THE FILM SCHOOL OF SEATTLE

THE FILM SCHOOL OF SEATTLE

PONCHO is an acronym for "Patrons of Northwest Civic, Cultural and Charitable Organizations." This was the name given to the first ever charitable auction put on by a group of Seattle business, philanthropic and arts patrons in 1963. My wife Lita has been active in PONCHO for many years as a board member and supporter. At their last annual auction we purchased a Film School program. The Film School is located in   Seattle. The school was created in 2004 after a group of Seattle film veterans decided that there should be a school for people who wanted to learn film making and especially to improve the quality of scripts being written.

Last night John Jacobsen, president of the film school, actor Tom Skerritt and screenwriter Stewart Stern put on the program for about thirty guests.
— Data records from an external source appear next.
-- ==== Sys2Proof/Laws/PerInstr.lean ====
section
/-! SUPPORT. Per instruction: the map of its slot reads an instruction back from its own fields (family Reads). -/

namespace Sys2Proof.Laws

@[simp] theorem ty_ofBits_bits (t : Ty) : Ty.ofBits t.bits = some t := by cases t <;> rfl
@[simp] theorem rmode_ofBits_bits (m : RMode) : RMode.ofBits m.bits = some m := by cases m <;> rfl
@[simp] theorem cond_ofBits_bits (k : Cond) : Cond.ofBits k.bits = k := by cases k <;> rfl

/-- A field of seven bits made of three and four. -/
theorem hi3_append (x : BitVec 3) (y : BitVec 4) : (x ++ y).extractLsb' 4 3 = x := by
  revert x y; decide
theorem lo4_append (x : BitVec 3) (y : BitVec 4) : (x ++ y).extractLsb' 0 4 = y := by
  revert x y; decide
theorem imm25_parts (x : BitVec 25) :
    x.extractLsb' 18 7 ++ x.extractLsb' 12 6 ++ x.extractLsb' 6 6 ++ x.extractLsb' 0 6 = x := by
  apply BitVec.eq_of_getElem_eq; intro k hk
  simp only [BitVec.getElem_append, BitVec.getElem_extractLsb']
  simp only [← BitVec.getLsbD_eq_getElem]
  split_ifs <;> (congr 1; omega)
theorem imm22_parts (x : BitVec 22) :
    x.extractLsb' 18 4 ++ x.extractLsb' 12 6 ++ x.extractLsb' 6 6 ++ x.extractLsb' 0 6 = x := by
  apply BitVec.eq_of_getElem_eq; intro k hk
  simp only [BitVec.getElem_append, BitVec.getElem_extractLsb']
  simp only [← BitVec.getLsbD_eq_getElem]
  split_ifs <;> (congr 1; omega)
theorem imm18_parts (x : BitVec 18) : x.extractLsb' 12 6 ++ x.extractLsb' 6 6 ++ x.extractLsb' 0 6 = x := by
  apply BitVec.eq_of_getElem_eq; intro k hk
  simp only [BitVec.getElem_append, BitVec.getElem_extractLsb']
  simp only [← BitVec.getLsbD_eq_getElem]
  split_ifs <;> (congr 1; omega)
theorem low6 (x : BitVec 6) : (0#1 ++ x).extractLsb' 0 6 = x := by revert x; decide
theorem low3 (x : BitVec 3) : (0#4 ++ x).extractLsb' 0 3 = x := by revert x; decide
theorem code4 (x : BitVec 4) : (0#2 ++ x).extractLsb' 0 4 = x := by revert x; decide

theorem flag_ms (l : Bool) (x : BitVec 4) : ((0#2 ++ bit1 l) ++ x).extractLsb' 4 1 = bit1 l := by revert l x; decide
theorem flag_blk (l : Bool) (x : BitVec 6) : (bit1 l ++ x).extractLsb' 6 1 = bit1 l := by revert l x; decide
theorem low_blk (l : Bool) (x : BitVec 6) : (bit1 l ++ x).extractLsb' 0 6 = x := by revert l x; decide
theorem bit1_eq (l : Bool) : (bit1 l == 1) = l := by cases l <;> rfl
theorem bit6_eq (l : Bool) : (bit6 l == 1) = l := by cases l <;> rfl
theorem bit7_eq (l : Bool) : (bit7 l == 1) = l := by cases l <;> rfl

theorem ms_ty (l : Bool) (x : BitVec 4) : ((0#2 ++ bit1 l) ++ x).extractLsb' 0 4 = x := by revert l x; decide

namespace Reads

/-- The slot's map reads the instruction from the fields of its encoding. -/
def Statement (i : Instr) : Prop := ∀ s f, i.slot = some s → i.fields = some f → readSlot s f = some (some i)

/-- What is no instruction word. -/
theorem none_slot {i : Instr} (h : i.slot = none) : Statement i := by
  intro s f a
  rw [h] at a; cases a

/-- An instruction whose slot's map gives it back from its fields. -/
theorem mk {i : Instr} {s : Slot} {f : Fields} (h1 : i.slot = some s) (h2 : i.fields = some f)
    (h3 : readSlot s f = some (some i)) : Statement i := by
  intro s' f' a b
  rw [h1] at a; rw [h2] at b; cases a; cases b; exact h3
John is a director/producer of feature films, films for television, short films, TV shows etc. His film Around the Fire won top honors at a film festival. John showed excerpts from the movie Moonstruck and analyzed the script from the perspective of a screenwriter.

Tom Skerritt, actor, director and screenwriter has appeared in more then thirty five feature films such as Mash, A River Runs Through It, Top Gun, Steel Magnolias etc. He won an Emmy for his role in Picket FencSkerrrittes. He is an extraordinary actor with many skills. Tom moved to Seattle in the 1980’s. He directed three volunteers in a scene from the movie Sideways. The volunteers were outstanding and the direction very interesting. My friend Carl Bettinger from New Mexico as well as Tacoma lawyer Virginia DeCosta participated as volunteers. Tom’s beautiful wife, Julie was there to watch the proceedings. Lita and I had the pleasure of fly fishing with Tom on the Yakima River several years ago as part of a contribution he made to the Swedish Hospital Foundation.
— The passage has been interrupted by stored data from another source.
theorem filled_gives {s : State} {n i d : Nat} {ev : Bool} {b : Block} (hi : i < (s.core n).blocks.length) (hpin : b.pinned = true) :
    (s.filled n i d ev b).mem = s.mem ∧ ((s.filled n i d ev b).agent n).regs = (s.agent n).regs.write (.s d) (.w (BitVec.ofNat 64 b.handle)) ∧
      ((s.filled n i d ev b).core n).blocks[i]? = some { b with fill := none, waited := false, page := none } := by
  have hput : (s.filled n i d ev b).cores = (s.modCoreAt n fun k =>
      { k with blocks := k.blocks.take i ++ [{ b with fill := none, waited := false, page := none }] ++ k.blocks.drop (i + 1) }).cores := by
    unfold State.filled
    rw [hpin, Bool.or_true, if_pos rfl]
    dsimp only
    split <;> rfl
  have hregs : (s.filled n i d ev b).agents = (s.modRegs n fun g => g.write (.s d) (.w (BitVec.ofNat 64 b.handle))).agents := by
    unfold State.filled
    dsimp only
    split <;> rfl
  have hmem : (s.filled n i d ev b).mem = s.mem := by
    unfold State.filled
    dsimp only
    split <;> rfl
  refine ⟨hmem, ?_, ?_⟩
  · rw [agent_of_agents hregs]
    exact congrArg Agent.regs ((setAgent_agent ..).trans (if_pos rfl))
  · have hcore : (s.filled n i d ev b).core n = (s.modCoreAt n fun k =>
        { k with blocks := k.blocks.take i ++ [{ b with fill := none, waited := false, page := none }] ++ k.blocks.drop (i + 1) }).core n :=
      congrArg (fun m => SMap.get (α := Core) {} m n) hput
    rw [hcore, modCoreAt_core_same]
    exact getElem?_replace hi _

/-- What reading the lines of a block looks at. -/
theorem readEach_looked {α β : Type} {s u : State} {l : List α} {f : State → α → Acc β} (hf : ∀ t x, Looked t (f t x).state) {ys : List β}
    (h : readEach s l f = .ok u ys) : Looked s u := by
  have hkeep := readEach_keeps (Looked s) l f (fun t x ht => ht.trans (hf t x)) s (Looked.refl s)
  rw [h] at hkeep
  exact hkeep

theorem blockFilled_fills {s u : State} {n i d : Nat} {y : Block} {z : Task} {ev : Bool} {attrs : List Nat}
    (hy : (s.core n).blocks[i]? = some y) (hz : (s.core n).task = some z) (hfill : y.fill = some (d, ev)) (hage : y.age = 0)
    (hpaused : s.paused = false) (hpage : s.unanswered (dieOf n) y.page = false) (hroom : ev = false ∨ s.canPost (dieOf n) = true)
    (hread : readEach s ((List.range y.lines).map fun l => y.addr + 128 * l)
      (fun v x => (v.readAttr { agent := n, ctx := some z.ctx } .read x 128).map (·.2)) = .ok u attrs) :
    exec (.blockFilled n i) s = .next (State.issues (u.filled n i d ev { y with away := awayOf attrs })) := by
  have hpost : (ev && !s.canPost (dieOf n)) = false := by
    rcases hroom with h | h <;> rw [h]
    · rfl
    · rw [Bool.not_true, Bool.and_false]
  show execBlockFilled n i s = _
  unfold execBlockFilled
  dsimp only
  rw [hy, hz]
  dsimp only
  rw [hfill]
  dsimp only
  rw [hpaused, hpage, Bool.or_false, if_neg Bool.false_ne_true, if_neg (fun h => h hage), hpost, if_neg Bool.false_ne_true, hread]
  rfl

/-- Settles O49: each kind of waiting work by the lemma on the function that performs it. -/
theorem waitingWork : Obligations.WaitingWork := by
  unfold Obligations.WaitingWork
  intro s n result a k b
  refine ⟨fun hbrk hloops hempty => ⟨fun hdelay => ?_, fun d hdelay => ?_⟩, fun i p hp => ⟨fun hdue => ?_, fun c hc hlate => ?_⟩,
    fun f r hdef hrun hdelay hflight hloops => ?_, fun hrun => ?_, fun hpaused => ⟨?_, ?_⟩, fun e r es hlog hwhat hpaused => ?_,
    fun w r hwb hecc hpaused => ⟨regionWriteback_waits hwb hpaused, fun hslog hold hpage => ?_⟩,
    fun i y z d ev u attrs hy hz hfill hpin hage hpaused hpage hroom hread => ?_⟩
  · obtain ⟨h1, h2, h3, h4, h5, h6⟩ := endPosition_plain (a := { b with empties := b.empties - 1 }) (stall := 0) hdelay hloops
    have hpass : b.passEmpty = ({ b with empties := b.empties - 1 } : Agent).endPosition false 0 := by
      unfold Agent.passEmpty
      rw [hdelay]
      rfl
    rw [← hpass] at h1 h2 h3 h4 h5 h6
    have hme : (State.issues (s.setMe b.passEmpty)).me = b.passEmpty := setMe_me ..
    refine ⟨_, exec_emptyPosition (h6.trans hbrk), rfl, rfl, ?_⟩
    rw [hme]
    exact ⟨h1, h2, h3, h4, h5⟩
  · have hpass : b.passEmpty = ({ b with empties := b.empties - 1 } : Agent).endPosition true 0 := by
      unfold Agent.passEmpty
      rw [hdelay]
      rfl
    have hme : (State.issues (s.setMe b.passEmpty)).me = b.passEmpty := setMe_me ..
    by_cases hd : d.left ≤ 1
    · obtain ⟨h1, h2, h3, h4, h5, h6, h7⟩ := endPosition_last (a := { b with empties := b.empties - 1 }) (stall := 0) hdelay hd
      rw [← hpass] at h1 h2 h3 h4 h5 h6 h7
      refine ⟨_, exec_emptyPosition (h7.trans hbrk), rfl, rfl, ?_⟩
      rw [hme]
      refine ⟨h1, h2, fun _ => ⟨h3, h4, h5, fun l hl => ?_⟩, fun h => absurd h (Nat.not_lt.mpr hd)⟩
      rw [h6] at hl
      obtain ⟨hin, hfresh⟩ := List.mem_filter.mp hl
      exact ⟨hin, by simpa using hfresh⟩
    · obtain ⟨h1, h2, h3, h4, h5⟩ := endPosition_counts (a := { b with empties := b.empties - 1 }) (stall := 0) hdelay (Nat.lt_of_not_le hd)
      rw [← hpass] at h1 h2 h3 h4 h5
      refine ⟨_, exec_emptyPosition (h5.trans hbrk), rfl, rfl, ?_⟩
      rw [hme]
      exact ⟨h1, h2, fun h => absurd h hd, fun _ => ⟨h3, h4⟩⟩
  · have hagent := land_agent (a := { a with flight := a.flight.eraseIdx i }) (setAgent_agent_same s n _) p
      (p.due.getD (s.reached n))
    have hregs := congrArg Agent.regs hagent
    have hflight := congrArg Agent.flight hagent
    have hpc := congrArg Agent.pc hagent
    exact ⟨_, exec_producerWriteback hp hdue, rfl, land_mem .., hregs, hflight, hpc⟩
  · exact producerWriteback_waits hp hc hlate
  · obtain ⟨hpc, hregs, hfl, hinh, htrap, hrun'⟩ := unfolded_keeps hloops
    have hset : (s.setAgent n { a.unfolded with deferred := r }).agent n = { a.unfolded with deferred := r } :=
      setAgent_agent_same ..
    have hmem : (s.setAgent n { a.unfolded with deferred := r }).mem = s.mem := rfl
    have hexec := exec_deferredFault hdef hrun hdelay
    generalize s.setAgent n _ = u at hset hmem hexec
    have hfree : (u.agent n).flight = [] := by rw [hset]; exact hfl.trans hflight
    refine ⟨fun hn => ?_, fun hn h0 => ?_⟩
    · obtain ⟨h1, h2⟩ := faultAt_tile hfree hn f.code a.unfolded.pc f.src f.addr
      rw [hset] at h2
      exact ⟨_, hexec, rfl, h1.trans hmem, congrArg Agent.run h2, congrArg Agent.faultcode h2, (congrArg Agent.faultpc h2).trans hpc,
        congrArg Agent.faultsrc h2, congrArg Agent.faultaddr h2, congrArg Agent.deferred h2, (congrArg Agent.regs h2).trans hregs⟩
    · have hopen : (u.agent n).inh = false := by rw [hset]; exact hinh.trans h0
      obtain ⟨h1, h2⟩ := faultAt_enters hfree hn hopen f.code a.unfolded.pc f.src f.addr
      rw [hset] at h2
      exact ⟨_, hexec, rfl, h1.trans hmem, (congrArg Agent.run h2).trans (hrun'.trans hrun), congrArg Agent.faultcode h2,
        (congrArg Agent.faultpc h2).trans hpc, congrArg Agent.faultsrc h2, congrArg Agent.faultaddr h2, (congrArg Agent.epc h2).trans hpc,
        (congrArg Agent.pc h2).trans htrap, congrArg Agent.inh h2, congrArg Agent.code h2, congrArg Agent.ext h2,
        congrArg Agent.deferred h2⟩
  · exact congrArg (fun t => Outcome.next (State.issues t)) (if_pos (beq_iff_eq.mpr hrun))
  · show execSideLogReplay n s = _
    unfold execSideLogReplay
    rw [hpaused]
    rfl
  · show execRegionWriteback n s = _
    unfold execRegionWriteback
    rw [hpaused]
    rfl
  · refine ⟨fun y href => ?_, sideLogReplay_waits hlog hpaused, fun href hwaits => ⟨fun u xs hx => ?_, fun u code y hx => ?_, fun u y hx => ?_⟩⟩
    · exact ⟨_, sideLogReplay_refused hlog hpaused href, rfl, losesLog_gives s n e cStore y⟩
    · exact ⟨_, sideLogReplay_tries hlog hpaused href hwaits hx, rfl, replayed_ok ..⟩
    · exact ⟨_, sideLogReplay_tries hlog hpaused href hwaits hx, rfl, replayed_fail s u n e r code y⟩
    · exact ⟨_, sideLogReplay_tries hlog hpaused href hwaits hx, rfl, replayed_wait hwhat hx⟩
  · have hexec := regionWriteback_runs hwb hpaused hslog hold hpage
    exact ⟨fun y bs rest u hlines hwrite => ⟨_, hexec, rfl, writeBack_line hecc hlines hwrite⟩,
      fun y u old hlines hbar harrive => ⟨_, hexec, rfl, writeBack_arrives hecc hlines hbar harrive⟩,
      fun hlines hbar => ⟨_, hexec, rfl, writeBack_leaves hecc hlines hbar⟩⟩
  · have hlooked : Looked s u := readEach_looked (fun t x => by rw [map_state]; exact looked_readAttr ..) hread
    have hblocks : (u.core n).blocks = k.blocks := by rw [hlooked.core n]
    have hi : i < (u.core n).blocks.length := by
      rw [hblocks]
      exact (List.getElem?_eq_some_iff.mp hy).1
    obtain ⟨h1, h2, h3⟩ := filled_gives (d := d) (ev := ev) (b := { y with away := awayOf attrs }) hi hpin
    refine ⟨_, blockFilled_fills hy hz hfill hage hpaused hpage hroom hread, rfl, h1.trans hlooked.mem, h2.trans ?_, h3⟩
    rw [hlooked.agent n]
    rfl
Stewart Stern, now eighty five, is an actor, dialogue director and renown screen writer who wrote Rebel without A Cause, Rachel, Rachel, The Ugly American, Sybil, and many other equally important works. He was a close friend of James Dean, Marlon Brando and others in the film industry. Stewart moved to Seattle in 1986 and taught at the University of Washington as well as mentoring young screen writers. Stewart talked about screen writing and had the group do an exercise in screen writing.

It was fascinating and enjoyable. I was inspired enough to conclude that I would benefit, as a trial lawyer, from a screen writing class or program at the Film School to learn better skills in story telling. A great experience all the way around.